Frequency-potency analysis of IgG+ memory B cells delineates neutralizing antibody responses at single-cell resolution

Michelle K Tenggara  1 Seo-Ho Oh  1 Catherine Yang  1 Hardik K Nariya  1 Amanda M Metz  2 Amit A Upadhyay  2 Dedeepya R Gudipati  1 Lizheng Guo  1 Emily G McGhee  1 Kiran Gill  2 Elise G Viox  3 Rosemarie D Mason  3 Nicole A Doria-Rose  3 Kathryn E Foulds  3 John R Mascola  3 Yuhong Du  4 Haian Fu  5 John D Altman  6 Qi Yan  7 Zizhang Sheng  8 Steven E Bosinger  9 Rui Kong  10
Affiliations

Frequency-potency analysis of IgG+ memory B cells delineates neutralizing antibody responses at single-cell resolution

Michelle K Tenggara et al. Cell Rep. .

Abstract

Identifying individual functional B cell receptors (BCRs) is common, but two-dimensional analysis of B cell frequency versus BCR potency would delineate both quantity and quality of antigen-specific memory B cells. We efficiently determine quantitative BCR neutralizing activities using a single-cell-derived antibody supernatant analysis (SCAN) workflow and develop a frequency-potency algorithm to estimate B cell frequencies at various neutralizing activity or binding affinity cutoffs.

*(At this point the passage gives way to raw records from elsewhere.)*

-- ==== Sys2Proof/Certificates/Slice0/Obligations.lean ====
section
/-! DEFINITION. The statements for the provers, from the numbered rules of spec/. A docstring says which rule or section a
statement formalises and, where a clause rests on a decision or inference the spec marks as its own, which one. In `exec i s`
the program counter of `s` is already the instruction's address plus 2 (00_scope R11; log entry 1), and a fault of the spec is a
next state with `HALT` set (log entry 4, the model's reading). -/

open Sys2Proof Sys2Proof.Machine

/-! ### Encoding -/

/-- 30_encoding sections 2 and 3: no bit of an encoding is dropped. -/
def Obligations.DecodeEncodeRoundTrip : Prop :=
  ∀ (i : Instr) (rest : List Byte), i.wf = true →
    decode (encode i) = .ok i ∧ decodeBytes (encodeBytes i ++ rest) = .ok (i, rest)

/-- 30_encoding section 3: every legal word has exactly one meaning. -/
def Obligations.EncodeDecodeRoundTrip : Prop :=
  ∀ (op : Word) (i : Instr), decode op = .ok i → i.wf = true ∧ encode i = op

/-- 30_encoding section 3, the decode procedure, with the fields taken by division: group by group (groups 5 and 9 with a
low nibble other than 0: decision D11, see IllegalWordsRejected). -/
def Obligations.DecodeFollowsProcedure : Prop :=
  ∀ op : Word, ∀ (g n nn : Nat) (x y lowN : Nibble) (byte : Byte) (nnn : Imm12),
    g = op.toNat / 4096 → x = BitVec.ofNat 4 (op.toNat / 256) → y = BitVec.ofNat 4 (op.toNat / 16) →
    n = op.toNat % 16 → lowN = BitVec.ofNat 4 n → nn = op.toNat % 256 → byte = BitVec.ofNat 8 nn →
    nnn = BitVec.ofNat 12 op.toNat →
    (op = 0x00E0#16 → decode op = .ok .op00E0) ∧
    (op = 0x00EE#16 → decode op = .ok .op00EE) ∧
    (g = 0x0 → op ≠ 0x00E0#16 → op ≠ 0x00EE#16 → decode op = .ok (.op0NNN nnn)) ∧
    (g = 0x1 → decode op = .ok (.op1NNN nnn)) ∧
    (g = 0x2 → decode op = .ok (.op2NNN nnn)) ∧
    (g = 0x3 → decode op = .ok (.op3XNN x byte)) ∧
    (g = 0x4 → decode op = .ok (.op4XNN x byte)) ∧
    (g = 0x5 → n = 0 → decode op = .ok (.op5XY0 x y)) ∧
    (g = 0x6 → decode op = .ok (.op6XNN x byte)) ∧
    (g = 0x7 → decode op = .ok (.op7XNN x byte)) ∧
    (g = 0x8 → n = 0x0 → decode op = .ok (.op8XY0 x y)) ∧
    (g = 0x8 → n = 0x1 → decode op = .ok (.op8XY1 x y)) ∧
    (g = 0x8 → n = 0x2 → decode op = .ok (.op8XY2 x y)) ∧
    (g = 0x8 → n = 0x3 → decode op = .ok (.op8XY3 x y)) ∧
    (g = 0x8 → n = 0x4 → decode op = .ok (.op8XY4 x y)) ∧
    (g = 0x8 → n = 0x5 → decode op = .ok (.op8XY5 x y)) ∧
    (g = 0x8 → n = 0x6 → decode op = .ok (.op8XY6 x y)) ∧
    (g = 0x8 → n = 0x7 → decode op = .ok (.op8XY7 x y)) ∧
    (g = 0x8 → n = 0xE → decode op = .ok (.op8XYE x y)) ∧
    (g = 0x9 → n = 0 → decode op = .ok (.op9XY0 x y)) ∧
    (g = 0xA → decode op = .ok (.opANNN nnn)) ∧
    (g = 0xB → decode op = .ok (.opBNNN nnn)) ∧
    (g = 0xC → decode op = .ok (.opCXNN x byte)) ∧
    (g = 0xD → decode op = .ok (.opDXYN x y lowN)) ∧
    (g = 0xE → nn = 0x9E → decode op = .ok (.opEX9E x)) ∧
    (g = 0xE → nn = 0xA1 → decode op = .ok (.opEXA1 x)) ∧
    (g = 0xF → nn = 0x07 → decode op = .ok (.opFX07 x)) ∧
    (g = 0xF → nn = 0x0A → decode op = .ok (.opFX0A x)) ∧
    (g = 0xF → nn = 0x15 → decode op = .ok (.opFX15 x)) ∧
    (g = 0xF → nn = 0x18 → decode op = .ok (.opFX18 x)) ∧
    (g = 0xF → nn = 0x1E → decode op = .ok (.opFX1E x)) ∧
    (g = 0xF → nn = 0x29 → decode op = .ok (.opFX29 x)) ∧
    (g = 0xF → nn = 0x33 → decode op = .ok (.opFX33 x)) ∧
    (g = 0xF → nn = 0x55 → decode op = .ok (.opFX55 x)) ∧
    (g = 0xF → nn = 0x65 → decode op = .ok (.opFX65 x))

/-- 30_encoding section 4: the illegal words are exactly the five classes (groups 5 and 9: decision D11). -/
def Obligations.IllegalWordsRejected : Prop :=
  ∀ op : Word, decode op = .error (.unknownOpcode op) ↔ IllegalWord op

/-- Words written out from the encodings of 30_encoding section 3, one per family: a sanity statement. -/
def Obligations.WrittenOutWordsDecode : Prop :=
  decode 0x00E0#16 = .ok .op00E0 ∧ decode 0x0123#16 = .ok (.op0NNN 0x123) ∧
  decode 0x2300#16 = .ok (.op2NNN 0x300) ∧ decode 0x6A05#16 = .ok (.op6XNN 0xA 0x05) ∧
  decode 0x8127#16 = .ok (.op8XY7 0x1 0x2) ∧ decode 0xA210#16 = .ok (.opANNN 0x210) ∧
  decode 0xC30F#16 = .ok (.opCXNN 0x3 0x0F) ∧ decode 0xD015#16 = .ok (.opDXYN 0x0 0x1 0x5) ∧
  decode 0xE1A1#16 = .ok (.opEXA1 0x1) ∧ decode 0xF533#16 = .ok (.opFX33 0x5)

/-! ### The invocation -/

/-- R61: fetch is big-endian, from the current contents of memory. -/
def Obligations.FetchIsBigEndian : Prop :=
  ∀ s : State, s.pc.toNat ≤ 0xFFE → ∃ op : Word, fetch s = some op ∧
    op.toNat = (s.mem.read s.pc.toNat).toNat * 256 + (s.mem.read (s.pc.toNat + 1)).toNat ∧
    op.extractLsb' 8 8 = s.mem.read s.pc.toNat ∧ op.extractLsb' 0 8 = s.mem.read (s.pc.toNat + 1)

/-- 40_step section 1 and 60_exceptions section 6: a step runs the decoded instruction on the state whose PC is 2 further;
then the sequencer goes to the next invocation, after the last one to Tick, unless a fault was raised. -/
def Obligations.StepRunsDecodedInstr : Prop :=
  ∀ (s : State) (k : Fin Config.cyclesPerFrame) (i : Instr), s.Fetching k → s.pc.toNat ≤ 0xFFE → i.wf = true →
    decode (wordAt s.mem s.pc.toNat) = .ok i →
    step s = match exec i { s with pc := s.pc + 2 } with
      | .next t =>
        .next (if t.halt = .none then { t with seq := if h : k.val + 1 < 8 then .invoke ⟨k.val + 1, h⟩ else .tick } else t)
      | .fault r => .fault r
      | .refused r => .refused r

/-- 40_step section 1 (decisions D5, D12): a fetch above 0xFFE faults with PC unchanged and nothing else changed. -/
def Obligations.FetchOutOfRangeFaults : Prop :=
  ∀ (s : State) (k : Fin Config.cyclesPerFrame), s.Fetching k → 0xFFE < s.pc.toNat →
    step s = .next { s with halt := .faulted .addressOutOfRange s.pc s.pc }

/-- 60_exceptions section 1, 40_step section 1 (decisions D11, D12): an illegal word at PC faults with PC advanced, the
word as info, and nothing else changed. -/
def Obligations.IllegalWordFaults : Prop :=
  ∀ (s : State) (k : Fin Config.cyclesPerFrame), s.Fetching k → s.pc.toNat ≤ 0xFFE →
    IllegalWord (wordAt s.mem s.pc.toNat) →
    step s = .next { s with pc := s.pc + 2, halt := .faulted .unknownOpcode (wordAt s.mem s.pc.toNat) s.pc }

/-- 40_step section 1: a halted core has no step, however often it is asked. That the answer is the interface's fault, with
the record of `HALT` or `coreStopped`, is the model's reading (log entry 4); the spec says that there is no step. -/
def Obligations.HaltedCoreHasNoStep : Prop :=
  ∀ (s : State) (n : Nat),
    (∀ kind info fpc, s.halt = .faulted kind info fpc → core.run (n + 1) s = .fault (.coreFaulted kind info fpc)) ∧
    (s.halt = .stopped → core.run (n + 1) s = .fault .coreStopped)

/-- R124: the key-wait poll. With no key in the latch nothing changes but the sequencer's position; else the least pressed
key goes to the target and the mode is Running; PC is not changed. -/
def Obligations.KeyWaitPollTakesLeastKey : Prop :=
  ∀ (s : State) (k : Fin Config.cyclesPerFrame) (t : Nibble), s.halt = .none → s.seq = .invoke k →
    s.mode = .awaitingKey t →
    (s.keys = 0 → step s = .next { s with seq := Seq.afterInvoke k }) ∧
    (∀ j : Nat, j < 16 → s.keys.getLsbD j = true → (∀ l < j, s.keys.getLsbD l = false) →
      ∃ u, step s = .next u ∧ (u.getV t).toNat = j ∧ u.mode = .running ∧
        Frame (fun r => r = t) noAddr [.mode] { s with seq := Seq.afterInvoke k } u)

/-! ### The frame -/

/-- 60_exceptions section 5 (decision D14): the run flag is sampled first; clear, the core stops and does nothing more. -/
def Obligations.ClearRunFlagStops : Prop :=
  ∀ s : State, s.halt = .none → s.seq = .frameStart → s.runEnSample = false →
    step s = .next { s with halt := .stopped, runEn := s.runEn.advance }

/-- 60_exceptions section 6: the key sample. The latch takes all 16 bits of the next `keys_in` sample at the frame start,
before the first invocation; no other step changes it. The port the samples come from is the model's own (log entry 3). -/
def Obligations.KeysSampledOnceAFrame : Prop :=
  (∀ s : State, s.halt = .none → s.seq = .frameStart → s.runEnSample = true →
    ∃ t, step s = .next t ∧ t.keys = s.keysSample ∧ (∃ h, t.seq = .invoke ⟨0, h⟩) ∧ t.keysIn = s.keysIn.advance) ∧
  (∀ s t : State, step s = .next t →
    (t.keys = s.keys ∧ t.keysIn = s.keysIn) ∨ (s.seq = .frameStart ∧ s.runEnSample = true))

/-- 60_exceptions section 6 (decision D1): the tick takes 1 from each timer, floored at 0, and changes nothing else. -/
def Obligations.TickDecrementsTimers : Prop :=
  ∀ s : State, s.halt = .none → s.seq = .tick → ∃ t, step s = .next t ∧
    t.dt.toNat = s.dt.toNat - 1 ∧ t.st.toNat = s.st.toNat - 1 ∧
    t = { s with dt := t.dt, st := t.st, seq := .audioUpdate }

/-- 60_exceptions section 6: the audio update sets the gate to `ST > 0`, on the decremented ST, and changes nothing else. -/
def Obligations.AudioGateFollowsSoundTimer : Prop :=
  ∀ s : State, s.halt = .none → s.seq = .audioUpdate → ∃ t, step s = .next t ∧
    (t.audio = true ↔ 0 < s.st.toNat) ∧ t = { s with audio := t.audio, seq := .present }

/-- R268: present is the frame's last step; it pulses and changes nothing in the core; `fb_out` is FB. -/
def Obligations.PresentChangesNothing : Prop :=
  ∀ s : State, (s.presentPulse = true ↔ s.halt = .none ∧ s.seq = .present) ∧ s.fbOut = s.fb ∧
    (s.presentPulse = true → step s = .next { s with seq := .frameStart })

/-- 60_exceptions sections 5 and 6, 10_state section 7 (decisions D1, D15): over every step, AUDIO changes only at the audio
update, DT and ST only at the tick or in an invocation, the framebuffer, memory, registers, I and stack only in an
invocation. -/
def Obligations.EachStepWritesItsOwnState : Prop :=
  ∀ s t : State, step s = .next t →
    (t.audio = s.audio ∨ s.seq = .audioUpdate) ∧
    ((t.dt = s.dt ∧ t.st = s.st) ∨ s.seq = .tick ∨ ∃ k, s.seq = .invoke k) ∧
    ((t.fb = s.fb ∧ t.mem = s.mem ∧ t.v = s.v ∧ t.i = s.i ∧ t.pc = s.pc ∧ t.sp = s.sp ∧ t.stack = s.stack ∧
      t.mode = s.mode) ∨ ∃ k, s.seq = .invoke k)

/-- 60_exceptions section 6: one whole frame. From a frame start with the run flag set, either twelve steps bring the next
frame start, with the keys sampled once and the gate at `ST > 0`, or the core raised a fault in one of its eight invocations
(steps 2 to 9) and has no further step. The ports of `run_en` and `keys_in` are the model's own (log entry 3), and one step is
one micro-step of the frame (log entry 2). -/
def Obligations.FrameCompletesOrFaults : Prop :=
  ∀ s : State, s.halt = .none → s.seq = .frameStart → s.runEnSample = true →
    (∃ t, core.run 12 s = .next t ∧ t.halt = .none ∧ t.seq = .frameStart ∧ t.keys = s.keysSample ∧
      (t.audio = true ↔ 0 < t.st.toNat) ∧ t.runEn = s.runEn.advance ∧ t.keysIn = s.keysIn.advance) ∨
    (∃ (m : Nat) (t : State) (kind : FaultKind) (info fpc : Word), 2 ≤ m ∧ m ≤ 9 ∧ core.run m s = .next t ∧
      t.halt = .faulted kind info fpc ∧ core.run 12 s = .fault (.coreFaulted kind info fpc))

In an HIV-1 fusion peptide (FP) immunization study, frequency-potency curves elucidate the quantity and quality of FP-specific immunoglobulin G (IgG)+ memory B cells for different animals, time points, and antibody lineages at single-cell resolution. The BCR neutralizing activities are mainly determined by their affinities to soluble envelope trimer. Frequency analysis definitively demonstrates dominant neutralizing antibody lineages. These findings establish SCAN and frequency-potency analyses as promising approaches for general B cell analysis and monoclonal antibody (mAb) discovery. They also provide specific rationales for HIV-1 FP-directed vaccine optimization.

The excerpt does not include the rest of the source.